Тарл присел на корточки рядом с ослом и положил ему руку на спину.
- Слушай, Котик, извини, - просипел он. - Я совсем голову потерял. Но у меня, знаешь, проблема... Вечно она у меня. Все дело в моих ногах. Никак они мимо таверн не проходят.
- Какая жалость.
- И у меня скверно с чувством ответственности. Я вечно хочу сделать ноги и спрятаться.
- Вот несчастье.
- Я знаю, что я слабовольный и бесхарактерный...
- И это еще лучшие твои качества.
- ... но я могу измениться.
- В самом деле?
Тарл встал и мрачно воззрился на Котика, но осел по-прежнему отказывался оглянуться. Ноздри его снова раздулись. Он почуял далекий запах приближающегося разносчика пиццы. Тарл попытался снова.

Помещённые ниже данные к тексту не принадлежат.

-- ==== Sys2Proof/Machine/LinkTest.lean ====
section
/-! DEFINITION. Chapter 18: the DDR4 controller's training and test, the SerDes lane tests and the frame generators. -/

namespace Sys2Proof.Machine

/-! ### DDR4 (R650, R655, R661, R662) -/

/-- R655: neither user of DDR4 is active and the controller is ready. -/
def State.ddrIdle (s : State) : Bool :=
  ¬ s.flag R.GLEAN_STATUS F.GLEAN_STATUS.SPOOL_ACTIVE ∧ ¬ s.flag R.CAPT_STATUS F.CAPT_STATUS.OVF_ACTIVE ∧
    s.flag R.DDR_STATUS F.DDR_STATUS.READY

/-- A write refused by the DDR block. -/
def State.ddrRefused (s : State) : State := s.raise R.DDR_EVENTS F.DDR_EVENTS.CFG_REFUSED

/-- R650: training starts. -/
def ddrTrainStart (s : State) : State :=
  (s.put R.DDR_STATUS F.DDR_STATUS.READY 0).put R.DDR_STATUS F.DDR_STATUS.TRAINING 1

/-- R649: the capacity in MiB of the ranks and density set. -/
def State.ddrCapacity (s : State) : Nat :=
  2048 * (s.get R.DDR_CTRL F.DDR_CTRL.RANKS + 1) * 2 ^ s.get R.DDR_CTRL F.DDR_CTRL.DENSITY

/-- R661: a DDR_CTRL word names a legal organisation, and leaves it as it is while EN is 1. -/
def State.ddrCfgOk (s : State) (v : Word) : Bool :=
  let r := fldOf F.DDR_CTRL.RANKS v
  let d := fldOf F.DDR_CTRL.DENSITY v
  d ≠ 3 ∧ ¬ (r = 1 ∧ d = 2) ∧
    (¬ s.flag R.DDR_CTRL F.DDR_CTRL.EN ∨ (r = s.get R.DDR_CTRL F.DDR_CTRL.RANKS ∧ d = s.get R.DDR_CTRL F.DDR_CTRL.DENSITY))

/-- R650, R661: a write of DDR_CTRL. DEDUCED (assumptions 10, 13). -/
def ddrCtrlWrite (v : Word) (s : State) : State :=
  if ¬ s.ddrCfgOk v then s.ddrRefused
  else if fldOf F.DDR_CTRL.RETRAIN v = 1 ∧ ¬ s.ddrIdle ∧ s.flag R.DDR_CTRL F.DDR_CTRL.EN then s.ddrRefused
  else
    let s1 := s.setReg R.DDR_CTRL (v &&& 0xF)
    if fldOf F.DDR_CTRL.EN v = 0 then s1.setReg R.DDR_STATUS 0
    else if ¬ s.flag R.DDR_CTRL F.DDR_CTRL.EN ∨ fldOf F.DDR_CTRL.RETRAIN v = 1 then ddrTrainStart s1
    else s1

/-- R650: training ends, ready or failed, after a time in ms. DEDUCED (assumption 143). -/
def ddrTrainDone (good : Bool) (ms : Nat) (s : State) : State :=
  if ¬ s.flag R.DDR_STATUS F.DDR_STATUS.TRAINING then s
  else
    let s1 := (s.put R.DDR_STATUS F.DDR_STATUS.TRAINING 0).setReg R.DDR_TRAIN_TIME (BitVec.ofNat 32 (min ms 65535))
    if good then
      ((s1.put R.DDR_STATUS F.DDR_STATUS.READY 1).put R.DDR_STATUS F.DDR_STATUS.TRAIN_FAILED 0).setReg R.DDR_SIZE
        (BitVec.ofNat 32 s1.ddrCapacity)
    else
      ((s1.put R.DDR_STATUS F.DDR_STATUS.READY 0).put R.DDR_STATUS F.DDR_STATUS.TRAIN_FAILED 1).raise R.DDR_EVENTS
        F.DDR_EVENTS.TRAIN_FAILED

/-- R655: the test region lies in the memory there is. -/
def State.ddrRegionOk (s : State) : Bool :=
  (s.reg R.DDR_TEST_BASE).toNat + (s.reg R.DDR_TEST_SIZE).toNat ≤ (s.reg R.DDR_SIZE).toNat

/-- R655: the content of the test region is destroyed: it reads as memory that nothing has written. DESIGN CHOICE (assumption 256). -/
def ddrDestroyed (s : State) : State :=
  let a := 0x100000000 + (s.reg R.DDR_TEST_BASE).toNat * 2 ^ 20
  let b := a + (s.reg R.DDR_TEST_SIZE).toNat * 2 ^ 20
  { s with mem := s.mem.filter fun x => ¬ (a ≤ x.1 ∧ x.1 < b) }

/-- R655, R662: a write of DDR_TEST_CTRL; a PATTERN of 3 is stored as 0. -/
def ddrTestCtrlWrite (v : Word) (s : State) : State :=
  let p := fldOf F.DDR_TEST_CTRL.PATTERN v
  let start := fldOf F.DDR_TEST_CTRL.START v = 1
  if start ∧ ¬ (s.ddrIdle ∧ s.ddrRegionOk) then s.ddrRefused
  else
    let s1 := s.put R.DDR_TEST_CTRL F.DDR_TEST_CTRL.PATTERN (if p = 3 then 0 else p)
    if start then ddrDestroyed (s1.put R.DDR_STATUS F.DDR_STATUS.TESTING 1) else s1

/-- R650: n correctable DDR4 errors are corrected and counted. -/
def ddrCorrected (n : Nat) (s : State) : State :=
  if n = 0 then s else (s.addSat R.DDR_CE_CNT n).raise R.DDR_EVENTS F.DDR_EVENTS.CE

/-- R655, R662: the pattern test ends with a count of failing words and the first one's place; it met a number of correctable
errors. DEDUCED (assumption 176). -/
def ddrTestDone (failing first corrected : Nat) (s0 : State) : State :=
  if ¬ s0.flag R.DDR_STATUS F.DDR_STATUS.TESTING then s0
  else
    let s := ddrCorrected corrected s0
    let s1 := s.put R.DDR_STATUS F.DDR_STATUS.TESTING 0
    let s2 := s1.setReg R.DDR_TEST_ERR (BitVec.ofNat 32 (min failing (2 ^ 32 - 1)))
    if failing = 0 then s2.setReg R.DDR_TEST_FIRST 0
    else (s2.setReg R.DDR_TEST_FIRST (BitVec.ofNat 32 first)).raise R.DDR_EVENTS F.DDR_EVENTS.TEST_FAIL

/-- R650: an uncorrectable DDR4 read at an address. -/
def ddrUncorrectable (addr : Nat) (s : State) : State :=
  let s1 := (s.incSat R.DDR_UE_CNT).raise R.DDR_EVENTS F.DDR_EVENTS.UE
  s1.setReg64 R.DDR_UE_ADDR_LO R.DDR_UE_ADDR_HI (BitVec.ofNat 64 addr)

/-! ### SerDes lanes (R652, R653, R658) -/

/-- A write refused by the LINKTEST block (R652). -/
def State.linkRefused (s : State) : State := s.raise R.LINKTEST_EVENTS F.LINKTEST_EVENTS.CFG_REFUSED

/-- R657: CLR of a lane clears BITS and ERR. -/
def laneClear (l : Nat) (s : State) : State :=
  (s.setReg64 (R.LINKTEST_l_BITS_LO l) (R.LINKTEST_l_BITS_HI l) 0).setReg64 (R.LINKTEST_l_ERR_LO l)
    (R.LINKTEST_l_ERR_HI l) 0

/-- R652: the LOOP and PRBS bits a write leaves in a lane's register: an uplink lane takes the written ones, a LOOP of
3 as 0; a Drustra lane keeps its own, which DRUS_p_CTRL sets. -/
def laneMode (l : Nat) (v old : Word) : Word :=
  if l < 2 then
    let loop := fldOf F.LINKTEST_l_CTRL.LOOP v
    setFldOf F.LINKTEST_l_CTRL.PRBS (fldOf F.LINKTEST_l_CTRL.PRBS v)
      (setFldOf F.LINKTEST_l_CTRL.LOOP (if loop = 3 then 0 else loop) old)
  else old

/-- R652, R658: a write of LINKTEST_l_CTRL. -/
def linktestCtrlWrite (l : Nat) (v : Word) (s : State) : State :=
  if l < 2 ∧ s.flag (R.UPLINK_p_CTRL l) F.UPLINK_p_CTRL.EN then s.linkRefused
  else
    let pat := min 4 (fldOf F.LINKTEST_l_CTRL.PATTERN v)
    let w := setFldOf F.LINKTEST_l_CTRL.INVERT (fldOf F.LINKTEST_l_CTRL.INVERT v)
      (setFldOf F.LINKTEST_l_CTRL.PATTERN pat (laneMode l v (s.reg (R.LINKTEST_l_CTRL l))))
    let s1 := s.setReg (R.LINKTEST_l_CTRL l) w
    let s2 := if fldOf F.LINKTEST_l_CTRL.INJECT v = 1 then
        { s1 with injected := tset 0 s1.injected l (tget 0 s1.injected l + 1) } else s1
    if fldOf F.LINKTEST_l_CTRL.CLR v = 1 then laneClear l s2 else s2

/-- R653: checked and errored bits added to a lane's counts. -/
def laneCount (l bits errs : Nat) (s : State) : State :=
  let b := s.reg64 (R.LINKTEST_l_BITS_LO l) (R.LINKTEST_l_BITS_HI l)
  let e := s.reg64 (R.LINKTEST_l_ERR_LO l) (R.LINKTEST_l_ERR_HI l)
  (s.setReg64 (R.LINKTEST_l_BITS_LO l) (R.LINKTEST_l_BITS_HI l) (b + BitVec.ofNat 64 bits)).setReg64
    (R.LINKTEST_l_ERR_LO l) (R.LINKTEST_l_ERR_HI l) (e + BitVec.ofNat 64 errs)

/-- R653: the checker locks after 256 error-free bits, or goes on locked, and has checked some bits by now, some of them errored; PRBS
must be in use. DEDUCED (assumption 12). -/
def prbsLock (l bits errs : Nat) (s : State) : State :=
  if s.flag (R.LINKTEST_l_CTRL l) F.LINKTEST_l_CTRL.PRBS then
    laneCount l bits errs (s.put (R.LINKTEST_l_STATUS l) F.LINKTEST_l_STATUS.LOCK 1)
  else s

/-- R653: 32 errors within 256 bits: lock is lost, with the bits and errors checked since they were last counted.
DEDUCED (assumption 12). -/
def prbsLockLost (l bits errs : Nat) (s : State) : State :=
  if s.flag (R.LINKTEST_l_STATUS l) F.LINKTEST_l_STATUS.LOCK then
    let s1 := (laneCount l bits errs s).put (R.LINKTEST_l_STATUS l) F.LINKTEST_l_STATUS.LOCK 0
    (s1.incSat (R.LINKTEST_l_LOCK_CNT l)).raise R.LINKTEST_EVENTS F.LINKTEST_EVENTS.LOCK_LOST
  else s

/-! ### Frame generators (R654, R659) -/

/-- The generator f. -/
def State.gen (s : State) (f : Nat) : FrameGen := tget FrameGen.off s.gens f
/-- The generator f set. -/
def State.setGen (s : State) (f : Nat) (g : FrameGen) : State := { s with gens := tset FrameGen.off s.gens f g }

/-- EN of the port of generator f: FP0–FP3, then CAN0–CAN3. -/
def State.genPortEn (s : State) (f : Nat) : Bool :=
  if f < 4 then s.flag (R.FIELD_p_CTRL f) F.FIELD_p_CTRL.EN else (s.reg (R.CAN_p_CTRL (f - 4))).toNat % 2 = 1

/-- R654: LEN is one the port's frames may have. -/
def State.genLenOk (s : State) (f len : Nat) : Bool :=
  if f < 4 then 46 ≤ len ∧ len ≤ (if s.flag (R.FIELD_p_CTRL f) F.FIELD_p_CTRL.JUMBO then 9000 else 1500)
  else 1 ≤ len ∧ len ≤ (if natBit (s.reg (R.CAN_p_CTRL (f - 4))).toNat 1 then 64 else 8)

/-- R657: CLR of a generator clears SENT, GOOD, BAD and LOST. -/
def genClear (f : Nat) (s : State) : State :=
  (((s.setReg (R.LINKTEST_f_SENT f) 0).setReg (R.LINKTEST_f_GOOD f) 0).setReg (R.LINKTEST_f_BAD f) 0).setReg
    (R.LINKTEST_f_LOST f) 0

/-- R654: a generator stopped. -/
def genStop (f : Nat) (s : State) : State := s.setGen f { s.gen f with running := false }

/-- R654: setting EN of the port stops its generator. -/
def genPortSet (f : Nat) (s : State) : State := if s.genPortEn f then genStop f s else s

/-- R654: a generator started; FCOUNT 0 is continuous. -/
def genStart (f : Nat) (s : State) : State :=
  let n := (s.reg (R.LINKTEST_f_FCOUNT f)).toNat
  s.setGen f ⟨true, if n = 0 then none else some n, 0, s.raw, none⟩

/-- R659: a write of LINKTEST_f_FCTRL. -/
def genCtrlWrite (f : Nat) (v : Word) (s : State) : State :=
  let start := fldOf F.LINKTEST_f_FCTRL.START v = 1
  if start ∧ (s.genPortEn f ∨ ¬ s.genLenOk f (fldOf F.LINKTEST_f_FCTRL.LEN v)) then s.linkRefused
  else
    let p := fldOf F.LINKTEST_f_FCTRL.PAYLOAD v
    let w := setFldOf F.LINKTEST_f_FCTRL.PAYLOAD (if p = 3 then 0 else p) (v &&& 0xFFFFFF78)
    let w := if f < 4 then setFldOf F.LINKTEST_f_FCTRL.INT_LOOP 0 w else w
    let s1 := s.setReg (R.LINKTEST_f_FCTRL f) w
    let s2 := if fldOf F.LINKTEST_f_FCTRL.CLR v = 1 then genClear f s1 else s1
    let s3 := if start then genStart f s2 else s2
    if fldOf F.LINKTEST_f_FCTRL.STOP v = 1 then genStop f s3 else s3

/-- R659: a running generator sends its next frame, GAP ticks after the last. -/
def testFrameSend (f : Nat) (s : State) : State :=
  let g := s.gen f
  if ¬ g.running ∨ s.genPortEn f then s
  else
    let s1 := (s.advanceTo g.dueAt).incWrap (R.LINKTEST_f_SENT f)
    let due := s1.raw + BitVec.ofNat 64 (1024 * s.get (R.LINKTEST_f_FCTRL f) F.LINKTEST_f_FCTRL.GAP)
    s1.setGen f { g with
      running := g.left ≠ some 1, left := g.left.map (· - 1), seq := (g.seq + 1) % 2 ^ 32, dueAt := due }

/-- R654: how many frames a gap from the expected to the received sequence number misses; a CAN frame carries its low
byte only. -/
def seqGap (f : Nat) (expect : Option Nat) (seq : Nat) : Nat :=
  match expect with
  | none => 0
  | some e => let m := if f < 4 then 2 ^ 32 else 256
              (seq + m - e % m) % m

/-- R654: a test frame received by the checker: its sequence number, and whether its check and payload are good. DEDUCED (assumption 11). -/
def testFrameRx (f seq : Nat) (good : Bool) (s : State) : State :=
  if ¬ s.flag (R.LINKTEST_f_FCTRL f) F.LINKTEST_f_FCTRL.CHECK then s
  else
    let g := s.gen f
    if good then
      let lost := seqGap f g.expect seq
      let s1 := (s.setGen f { g with expect := some ((seq + 1) % 2 ^ 32) }).incSat (R.LINKTEST_f_GOOD f)
      if lost = 0 then s1
      else (s1.addSat (R.LINKTEST_f_LOST f) lost).raise R.LINKTEST_EVENTS F.LINKTEST_EVENTS.FRAME_BAD
    else
      let s1 := s.setGen f { g with expect := g.expect.map fun e => (e + 1) % 2 ^ 32 }
      (s1.incSat (R.LINKTEST_f_BAD f)).raise R.LINKTEST_EVENTS F.LINKTEST_EVENTS.FRAME_BAD

/-! ### Boot flash (R651, R663) -/

/-- R651: an erase or program of the boot flash failed twice: counted, with PROG_FAIL. DEDUCED (assumption 193). -/
def xspiProgFail (s : State) : State := (s.incSat R.XSPI_ERR_CNT).raise R.XSPI_EVENTS ⟨0, 1⟩

/-! ### The commands -/

/-- DDR_TRAIN (R650, R661): a write of DDR_CTRL that sets EN or RETRAIN. -/
def execDdrTrain (v : Word) (s : State) : Out := ok (ddrCtrlWrite v s)
/-- DDR_TRAIN_DONE (R650). -/
def execDdrTrainDone (good : Bool) (ms : Nat) (s : State) : Out := ok (ddrTrainDone good ms s)
/-- DDR_TEST_START (R655, R662): a write of DDR_TEST_CTRL with START. -/
def execDdrTestStart (v : Word) (s : State) : Out :=
  ok (ddrTestCtrlWrite (setFldOf F.DDR_TEST_CTRL.START 1 v) s)
/-- DDR_TEST_DONE (R662). -/
def execDdrTestDone (failing first corrected : Nat) (s : State) : Out := ok (ddrTestDone failing first corrected s)
/-- LINKTEST_CTRL_WRITE (R652, R658). -/
def execLinktestCtrlWrite (l : Fin 8) (v : Word) (s : State) : Out := ok (linktestCtrlWrite l v s)
/-- PRBS_LOCK (R653). -/
def execPrbsLock (x : PrbsSpan) (s : State) : Out := ok (prbsLock x.lane x.bits x.errs s)
/-- PRBS_LOCK_LOST (R653). -/
def execPrbsLockLost (l : Fin 8) (bits errs : Nat) (s : State) : Out := ok (prbsLockLost l bits errs s)
/-- GENERATOR_START (R659): a write of LINKTEST_f_FCTRL with START. -/
def execGeneratorStart (f : Fin 8) (v : Word) (s : State) : Out :=
  ok (genCtrlWrite f (setFldOf F.LINKTEST_f_FCTRL.START 1 v) s)
/-- GENERATOR_STOP (R659): a write of LINKTEST_f_FCTRL with STOP. -/
def execGeneratorStop (f : Fin 8) (v : Word) (s : State) : Out :=
  ok (genCtrlWrite f (setFldOf F.LINKTEST_f_FCTRL.STOP 1 v) s)
/-- TEST_FRAME_RX (R654). -/
def execTestFrameRx (f : Fin 8) (seq : Nat) (good : Bool) (s : State) : Out := ok (testFrameRx f seq good s)
/-- TEST_FRAME_SEND (R659). -/
def execTestFrameSend (f : Fin 8) (s : State) : Out := ok (testFrameSend f s)

end Sys2Proof.Machine
end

- Слушай, мне из-за всего этого правда очень-очень погано.
- Ах, какие мы чувствительные, - отозвался Котик. Примерно таким тоном пожилые психопатки обычно разговаривают с трехмесячными младенцами.
- Я понимаю, что я дерьмовый друг и что я вас всех капитально подвел...
- Разве все так скверно? Да быть не может!
- ... и я слишком много пил...
- Ну-у, неужто мы такие клятские алкаши?
- Да заткнись же ты хоть на минуту!
Последовала краткая тишина, нарушаемая лишь стуком шагов, которые теперь уже раздавались совсем близко. Осел изготовился к броску, но прежде чем он успел двинуться с места, Тарл быстро вышел из проулка и приставил меч как раз под подбородок потрясенному разносчику пиццы. Когда острый кончик уткнулся ему в шею, лицо мальчугана приобрело нездоровый белый цвет. Трясущимися пальцами отстегнув с пояса кошелек, он уронил его к ногам Тарла. С раздраженным вздохом Тарл подобрал кошелек и, не открывая, вернул его владельцу, после чего выхватил из другой руки парнишки большую картонную коробку с пиццей.
- Этого будет достаточно, - объявил он. - А теперь клятуй отсюда. Ну, пшел!
Мальчуган попятился, а затем повернулся и побежал прочь с такой скоростью, какую только могли развить его дрожащие ноги. Тарл покачал головой и открыл коробку. Аромат свежевыпеченной пиццы ударил ему в лицо как натертая чесноком и помидорами бита для свистобола.
- Если не ошибаюсь, это "особая пряная" с добавочным стервеладом. Тарл положил пиццу на землю под носом у осла, а затем схватил его за морду и уставился на него не мигая.